■ What you will do
In the entries below, find every line holding the string "linkHost" and collect it.

------------------------

/-- The frames of the commands of the architecture, the frame sequencer, the intake and the transfer stage: each
completes, and leaves what it is not said to change as it was. -/
def Obligations.ArchitectureToTransferFrames : Prop :=
  ∀ (c : Instr) (s : State), ∃ t, exec c s = .next t ∧ match c with
  | .frameTick .. =>
      s.hw.leaves t.hw (Touch.powering ++ Touch.charging ++ Touch.inputSwitch ++ Touch.freezeEnd ++ Touch.nandShown ++
      Touch.refusing ++ Touch.typeCOnly ++ Touch.loopBackEnd ++ Touch.contractGone ++ Touch.unmarked ++ parts
      [.engines, .xfer, .history, .fences, .snapshot, .hostReady, .modes, .nand, .fullRun, .twin, .wdg, .hwdg, .slots]
      ++ regs [Reg.ADC_CAL_AGE_AGE, Reg.ADC_STATUS_DUE_PASSED, Reg.CAL_DATE_DATE, Reg.CAL_DUE_DUE,
      Reg.CAL_REF_REF_TRUE, Reg.CAL_SEQ_COPY, Reg.CAL_SEQ_NOMINAL, Reg.CAL_SEQ_SEQ, Reg.CAL_SEQ_SIGNED,
      Reg.CBL_OFFER_C_AGE, Reg.CBL_PARTNER_DRP, Reg.CBL_PARTNER_EPR_CAP, Reg.CBL_PARTNER_FRS_REQ, Reg.CBL_PARTNER_REV,
      Reg.CBL_STATUS_ATTACH_CHG, Reg.CBL_STATUS_DEBUG_DENIED, Reg.CBL_STATUS_DFP, Reg.CBL_STATUS_FS_MODE,
      Reg.CBL_STATUS_RP, Reg.CBL_STATUS_SRC_PERMIT, Reg.CBL_STATUS_STATE, Reg.CBL_STATUS_VCONN,
      Reg.CHG_STATUS_PRESENT, Reg.CHG_STATUS_REMOVAL, Reg.CHG_TIMER_FAST, Reg.CHG_TIMER_PRE, Reg.FI_CTL_ARM,
      Reg.FLT_STATUS_DOUBLE, Reg.FRM_APT_EFF_EFF, Reg.FRM_FRN_FRN, Reg.FRM_LEN_LAST, Reg.FRM_STATUS_PLAN,
      Reg.FRM_STATUS_SRC, Reg.FRM_STATUS_STATE, Reg.FRM_WRAP_WRAP, Reg.ID_SNAP_AGE_AGE, Reg.KA_MIN_MIN,
      Reg.MODE_STATUS_BASE, Reg.MODE_STATUS_MODE, Reg.MODE_STATUS_MODE_CHG, Reg.MODE_STATUS_RAILS_HELD,
      Reg.MODE_STATUS_SHIP_N, Reg.MODE_STATUS_SVC_LEVEL, Reg.PH_EVENTS_FOLDBACK, Reg.RAIL_STATUS_KA_LOW,
      Reg.RAIL_STATUS_KA_ON, Reg.REV_SET_SET, Reg.RTC_SEC_TAI, Reg.RTC_SUB_SUB, Reg.WDG_STATUS_ARMED,
      Reg.WDG_STATUS_FRAME, Reg.WDG_STATUS_SERVED, Reg.WDG_STATUS_WINDOW] ++ arrays [Reg.CAL_CERT_ID_ID,
      Reg.FRM_BUD_OVERRUNS, Reg.FRM_BUD_USED_LAST, Reg.PH_TRIM_ENTRY, Reg.PH_TRIM_TRIM])
  | .tsbHalertStateLevel .. =>
      s.hw.leaves t.hw (Touch.issuing ++ Touch.entriesClosed ++ parts [.sidebands, .latches, .sub] ++ regs
      [Reg.BATFET_STATUS_STATE, Reg.CHG_STATUS_EN, Reg.TKT_EPOCH_EPOCH])
  | .tsbFalertStateLevel .. =>
      s.hw.leaves t.hw (parts [.sidebands, .resetNote, .alertPad, .hwdg] ++ regs [Reg.ALERT_SRC_SRC,
      Reg.HP_STATUS_DOZE])
  | .qreqRequest .. | .apertureRise .. | .driverHoldBreakEnd .. =>
      s.hw.leaves t.hw (Touch.freezeEnd ++ Touch.refusing ++ regs [Reg.FRM_APT_EFF_EFF, Reg.PH_EVENTS_QUIET_LATE])
  | .qreqRelease .. | .freezeRunEnd .. | .apertureFall .. =>
      s.hw.leaves t.hw (Touch.freezeEnd)
  | .fastRoleSwapCode .. =>
      s.hw.leaves t.hw (Touch.freezeEnd ++ Touch.sideFault ++ Touch.refusing ++ parts [.latches, .cable, .linkField,
      .modes] ++ regs [Reg.MODE_STATUS_MODE, Reg.MODE_STATUS_MODE_CHG, Reg.REV_SET_SET])
  | .sourceLossCode .. =>
      s.hw.leaves t.hw (parts [.sidebands, .chg])
  | .sourceAttachWakeCode .. | .cableDetachCode .. | .mailboxWakeCode .. =>
      s.hw.leaves t.hw (parts [.sidebands, .modes])
  | .hostAlertCode .. =>
      s.hw.leaves t.hw (parts [.sidebands, .linkHost, .mailbox])
  | .fieldAlertCode .. =>
      s.hw.leaves t.hw (parts [.sidebands, .hwdg] ++ regs [Reg.HP_STATUS_DOZE])
  | .fieldSleepCode .. =>
      s.hw.leaves t.hw (Touch.permissionGone ++ parts [.sidebands, .alertPad, .fieldAsleep, .hwdg] ++ regs
      [Reg.ALERT_SRC_SRC, Reg.CBL_STATUS_FRS_ARMED, Reg.CBL_STATUS_FS_MODE, Reg.CBL_STATUS_SRC_PERMIT,
      Reg.HP_STATUS_DOZE, Reg.ID_STATUS_FIELD_READY, Reg.ID_STATUS_LINK, Reg.TL_H_STATUS_STATE])
  | .sidebandFault .. =>
      s.hw.leaves t.hw (Touch.sideFault)
  | .tsbQuietChange .. =>
      s.hw.leaves t.hw (Touch.inputSwitch ++ Touch.phasesStop ++ parts [.intake, .xfer, .chg] ++ regs
      [Reg.XFER_STATS_DIR_CHANGES, Reg.XFER_STATUS_DIR, Reg.XFER_STATUS_QUIET])
  | .tsbQuietChannelFault .. =>
      s.hw.leaves t.hw (Touch.hostFault ++ parts [.xfer] ++ regs [Reg.XFER_STATUS_QUIET])
  | .guardPrivilegedWrite .. =>
      s.hw.leaves t.hw (Touch.durable ++ Touch.powering ++ Touch.fieldReset ++ Touch.hostReset ++ Touch.settling ++
      Touch.typeCOnly ++ parts [.recoveries] ++ regs [Reg.TWN_HB_LOST] ++ [.fieldSide] ++ [.hostSide])
  | .engineRestart .. =>
      s.hw.leaves t.hw (Touch.answering ++ Touch.charging ++ Touch.sessionEnd ++ Touch.slotSelect ++ Touch.delivering
      ++ parts [.engines, .rl, .linkHost, .hostBusy, .wdg, .hwdg, .slots] ++ regs [Reg.HUPD_SEL_PROB,
      Reg.RL_STATUS_EVQ, Reg.TKT_EPOCH_EPOCH, Reg.TKT_EVENTS_VOIDED, Reg.UPD_EVENTS_ROLLBACKS, Reg.UPD_PROB_FRAMES,
      Reg.UPD_SEL_PROB])
  | .domainPgFall .. =>
      s.hw.leaves t.hw (Touch.powering ++ Touch.charging ++ Touch.fieldLost ++ parts [.hostReady] ++ regs
      [Reg.RL_STATUS_SESSION] ++ [.fieldSide])
  | .domainPgReturn .. =>
      s.hw.leaves t.hw (Touch.powering ++ Touch.fieldReset ++ Touch.hostReset ++ parts [.intake, .xfer] ++ regs
      [Reg.ADC_STATUS_ROT_STOP, Reg.INTAKE_LIM_EFF_CAUSE, Reg.INTAKE_LIM_EFF_LIM, Reg.JRN_STAGE_STAGED] ++
      [.fieldSide] ++ [.hostSide])
  | .domainSwitchOff .. =>
      s.hw.leaves t.hw (Touch.powering ++ Touch.charging ++ Touch.phasesStop ++ parts [.engines, .rails, .rl,
      .hostReady, .modes, .journal] ++ regs [Reg.RL_STATUS_SESSION])
  | .domainOffTicketTimeout .. =>
      s.hw.leaves t.hw (Touch.powering ++ Touch.charging ++ Touch.settling ++ Touch.phasesStop ++ parts [.engines,
      .rails, .rl, .hostReady, .modes, .journal] ++ regs [Reg.RL_STATUS_SESSION])
  | .fifoParity .. =>
      s.hw.leaves t.hw (Touch.sideFault ++ Touch.settling ++ parts [.drain])
  | .latchWrite .. =>
      s.hw.leaves t.hw (Touch.inputSwitch ++ Touch.phasesStop ++ Touch.railsFollow ++ Touch.latchSet ++ parts
      [.intake, .xfer, .chg] ++ regs [Reg.RAIL_STATUS_HOLD_ACT, Reg.XFER_STATS_DIR_CHANGES, Reg.XFER_STATUS_DBS,
      Reg.XFER_STATUS_DIR])
  | .latchParity .. =>
      s.hw.leaves t.hw (Touch.sideFault ++ Touch.latchSet)
  | .sourceEvent .. =>
      s.hw.leaves t.hw (Touch.issuing ++ Touch.time ++ parts [.sidebands, .sub] ++ regs [Reg.FRM_STATUS_SRC,
      Reg.FRM_STATUS_STATE])
  | .syncSourceLost .. =>
      s.hw.leaves t.hw (parts [.seq, .faultInput] ++ regs [Reg.FLT_STATUS_LOST, Reg.FRM_STATUS_LOSS])
  | .holdoverExpiry .. | .sourcePriorityChange .. =>
      s.hw.leaves t.hw (Touch.issuing ++ parts [.seq, .sub] ++ regs [Reg.FRM_STATUS_SRC, Reg.FRM_STATUS_STATE])
  | .planPadChange .. | .apertureRearm .. =>
      s.hw.leaves t.hw (parts [.seq])
  | .preFreeze .. =>
      s.hw.leaves t.hw (Touch.refusing ++ Touch.time ++ parts [.sidebands, .rails, .journal] ++ regs
      [Reg.RAIL_STATUS_HOLD_ACT])
  | .preFreezeSlot0Decision .. | .freezeSlotBoundary .. =>
      s.hw.leaves t.hw (Touch.freezeEnd ++ Touch.refusing ++ regs [Reg.PH_EVENTS_QUIET_LATE])
  | .apertureLimitExpiry .. =>
      s.hw.leaves t.hw (Touch.freezeEnd ++ Touch.critFull)
  | .scheduledApertureStart .. =>
      s.hw.leaves t.hw (Touch.freezeEnd ++ Touch.refusing ++ parts [.rl] ++ regs [Reg.FRM_APT_EFF_EFF,
      Reg.PH_EVENTS_QUIET_LATE, Reg.RL_STATUS_EVQ])
  | .driverHoldCut .. =>
      s.hw.leaves t.hw (Touch.refusing ++ Touch.time ++ parts [.rails, .journal] ++ regs [Reg.FRM_FRZ_MAX_MAX,
      Reg.FRM_STATUS_FRZ])
  | .freezeEndVbatLow .. | .sourceLoadFreezeEnd .. =>
      s.hw.leaves t.hw (Touch.freezeEnd ++ Touch.refusing)
  | .refusalRunEnd .. =>
      s.hw.leaves t.hw (Touch.issuing ++ parts [.sub] ++ regs [Reg.FRM_STATUS_REFUSING])
  | .sourceQualify .. =>
      s.hw.leaves t.hw (Touch.inputSwitch ++ parts [.intake, .xfer, .hwdg] ++ regs [Reg.HP_STATUS_DOZE,
      Reg.INTAKE_STATUS_DCIN_QUAL, Reg.INTAKE_STATUS_VBUS_QUAL])
  | .intakeSourceLoss .. =>
      s.hw.leaves t.hw (Touch.inputSwitch ++ parts [.intake, .xfer] ++ regs [Reg.INTAKE_STATUS_DCIN_QUAL,
      Reg.INTAKE_STATUS_VBUS_QUAL])
  | .prioritySourceTakeover .. | .intakeThermal .. =>
      s.hw.leaves t.hw (Touch.inputSwitch ++ parts [.intake, .xfer])
  | .reverseBlock .. =>
      s.hw.leaves t.hw (Touch.inputSwitch ++ parts [.intake, .cable] ++ regs [Reg.INTAKE_EVENTS_REV_BLOCKS])
  | .reverseReconduct .. =>
      s.hw.leaves t.hw (parts [.intake])
  | .intakeLimitUpdate .. =>
      s.hw.leaves t.hw (Touch.sideFault ++ parts [.latches] ++ regs [Reg.INTAKE_LIM_EFF_CAUSE,
      Reg.INTAKE_LIM_EFF_LIM])
  | .intakeStartupLimitExpiry .. | .hostConfigTimeout .. =>
      s.hw.leaves t.hw (Touch.sideFault ++ parts [.latches, .intake] ++ regs [Reg.INTAKE_LIM_EFF_CAUSE,
      Reg.INTAKE_LIM_EFF_LIM])
  | .intakePdiss .. =>
      s.hw.leaves t.hw (Touch.hostFault)
  | .vSourceRefresh .. =>
      s.hw.leaves t.hw (Touch.powering ++ Touch.inputSwitch ++ parts [.intake, .xfer, .ph, .cable] ++ regs
      [Reg.BATFET_STATUS_STATE, Reg.INTAKE_EVENTS_PDISS_EVENTS, Reg.INTAKE_MON_CBUF_IIN, Reg.INTAKE_MON_CBUF_VCBUF,
      Reg.INTAKE_MON_PD_PDISS, Reg.INTAKE_MON_PD_TEMP, Reg.INTAKE_MON_V_DCIN, Reg.INTAKE_MON_V_VBUS,
      Reg.INTAKE_STATUS_HAUX, Reg.INTAKE_STATUS_LIMITING, Reg.INTAKE_STATUS_PDISS_LIMIT])
  | .cbufFloorReached .. =>
      s.hw.leaves t.hw (regs [Reg.XFER_STATUS_FLOOR])
  | .cbufMeasure .. =>
      s.hw.leaves t.hw (Touch.hostFault ++ parts [.intake] ++ regs [Reg.INTAKE_CBUF_C_CEFF, Reg.INTAKE_CBUF_C_VALID])
  | .cbufRampStart .. =>
      s.hw.leaves t.hw (parts [.intake] ++ regs [Reg.INTAKE_STATUS_RAMP])
  | .cbufRampEnd .. =>
      s.hw.leaves t.hw (regs [Reg.INTAKE_STATUS_RAMP])
  | .haonPowerUp .. =>
      s.hw.leaves t.hw (Touch.powering ++ Touch.permissionGone ++ parts [.engines, .sidebands, .latches, .resetNote,
      .intake, .xfer, .hostFaults, .snapshot, .drain, .alertPad, .hostReady, .hostBusy, .modes, .hwdg, .bist] ++ regs
      [Reg.HWDG_STATUS_ARMED, Reg.INTAKE_STATUS_HAUX] ++ [.hostSide])
  | .deadBatteryStart .. =>
      s.hw.leaves t.hw (Touch.powering ++ Touch.inputSwitch ++ parts [.intake, .xfer, .ph, .modes] ++ regs
      [Reg.BATFET_STATUS_STATE, Reg.INTAKE_STATUS_DCIN_QUAL, Reg.INTAKE_STATUS_VBUS_QUAL])
  | .xferQuietLate .. =>
      s.hw.leaves t.hw (Touch.issuing ++ parts [.xfer, .faultInput, .linkField, .modes] ++ regs
      [Reg.FLT_FENCE_U_UNITS, Reg.FLT_STATUS_LOST])
  | .xferDirectionChange .. =>
      s.hw.leaves t.hw (Touch.inputSwitch ++ Touch.phasesStop ++ parts [.intake, .xfer, .chg] ++ regs
      [Reg.XFER_STATS_DIR_CHANGES, Reg.XFER_STATUS_DIR])
  | .xferDirTimeout .. =>
      s.hw.leaves t.hw (Touch.inputSwitch ++ Touch.phasesStop ++ parts [.intake, .xfer] ++ regs [Reg.XFER_STATUS_DIR])
  | .cbufOv .. =>
      s.hw.leaves t.hw (Touch.inputSwitch ++ parts [.intake])
  | .xferOcp .. | .xferStartFail .. =>
      s.hw.leaves t.hw (Touch.inputSwitch ++ parts [.intake, .xfer] ++ regs [Reg.XFER_STATUS_DIR,
      Reg.XFER_STATUS_LATCHED])
  | .xferRetry .. =>
      s.hw.leaves t.hw (Touch.inputSwitch ++ parts [.xfer] ++ regs [Reg.XFER_STATUS_DIR])
  | .xferVtbOv .. =>
      s.hw.leaves t.hw (Touch.hostFault ++ parts [.xfer] ++ regs [Reg.XFER_STATUS_DIR])
  | .xferThermal .. =>
      s.hw.leaves t.hw (Touch.hostFault ++ parts [.xfer] ++ regs [Reg.XFER_STATUS_PLIM, Reg.XFER_STATUS_TEMP])
  | .xferClrLatch .. =>
      s.hw.leaves t.hw (parts [.xfer, .modes] ++ regs [Reg.XFER_STATUS_LATCHED])
  | _ => True
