/-- Append tickets that issue: the records that wait stay the same, in their order. -/
theorem Hw.issueAppends_only (fuel : Nat) (m : Hw) : ∃ r t s, m.issueAppends fuel = { m with regs := r, tkt := t, sub := s } ∧
    (∀ k d, k / 32 ≠ Reg.TKT_STATUS_INFLIGHT.addr → getKey k d r = getKey k d m.regs) ∧
    s.map Append.r = m.sub.map Append.r := by
  induction fuel generalizing m with
  | zero =>
    obtain ⟨r, e, hr⟩ := Hw.showTickets_only m
    exact ⟨r, _, _, by simpa [Hw.issueAppends] using e, hr, rfl⟩
  | succ fuel ih =>
    have stop : ∃ r t s, m.showTickets = { m with regs := r, tkt := t, sub := s } ∧
        (∀ k d, k / 32 ≠ Reg.TKT_STATUS_INFLIGHT.addr → getKey k d r = getKey k d m.regs) ∧
        s.map Append.r = m.sub.map Append.r := by
      obtain ⟨r, e, hr⟩ := Hw.showTickets_only m
      exact ⟨r, _, _, e, hr, rfl⟩
    unfold Hw.issueAppends
    split
    · exact stop
    · next x hx =>
      split
      · exact stop
      · next m' n hi =>
        obtain ⟨r, t, e, hr⟩ := Hw.issue_only hi
        obtain ⟨r2, t2, s2, e2, hr2, hs2⟩ := ih ({ m' with
          sub := m.sub.set (m.sub.takeWhile (·.tkt.isSome)).length { x with tkt := some n } } : Hw)
        refine ⟨r2, t2, s2, ?_, ?_, ?_⟩
        · rw [e2, e]
        · intro k d h
          rw [hr2 k d h, e]
          exact hr k d h
        · rw [hs2]
          have hget : ∀ (l : List Append), l.find? (·.tkt.isNone) = some x →
              (l.set (l.takeWhile (·.tkt.isSome)).length { x with tkt := some n }).map Append.r = l.map Append.r := by
            intro l
            induction l with
            | nil => simp
            | cons y ys ihl =>
              intro hf
              by_cases hy : y.tkt.isSome
              · have : y.tkt.isNone = false := by simpa using hy
                simp only [List.find?_cons, this] at hf
                simp [hy, ihl hf]
              · have : y.tkt.isNone = true := by simpa using hy
                simp only [List.find?_cons, this, Option.some.injEq] at hf
                subst hf
                simp [hy]
          exact hget m.sub hx

/-- A submitted record stands behind those that were submitted before it. -/
theorem Hw.submitRec_only (m : Hw) (x : JRec) : ∃ r t s, m.submitRec x = { m with regs := r, tkt := t, sub := s } ∧
    (∀ k d, k / 32 ≠ Reg.TKT_STATUS_INFLIGHT.addr → getKey k d r = getKey k d m.regs) ∧
    s.map Append.r = m.sub.map Append.r ++ [x] := by
  obtain ⟨r, t, s, e, hr, hs⟩ := Hw.issueAppends_only 1 ({ m with sub := m.sub ++ [Append.mk x none] } : Hw)
  exact ⟨r, t, s, e, hr, by simpa using hs⟩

------------------------

■ Expected output
      s.hw.leaves t.hw (parts [.sidebands, .linkHost, .mailbox])
      ++ parts [.engines, .rl, .linkHost, .hostBusy, .wdg, .hwdg, .slots] ++ regs [Reg.HUPD_SEL_PROB,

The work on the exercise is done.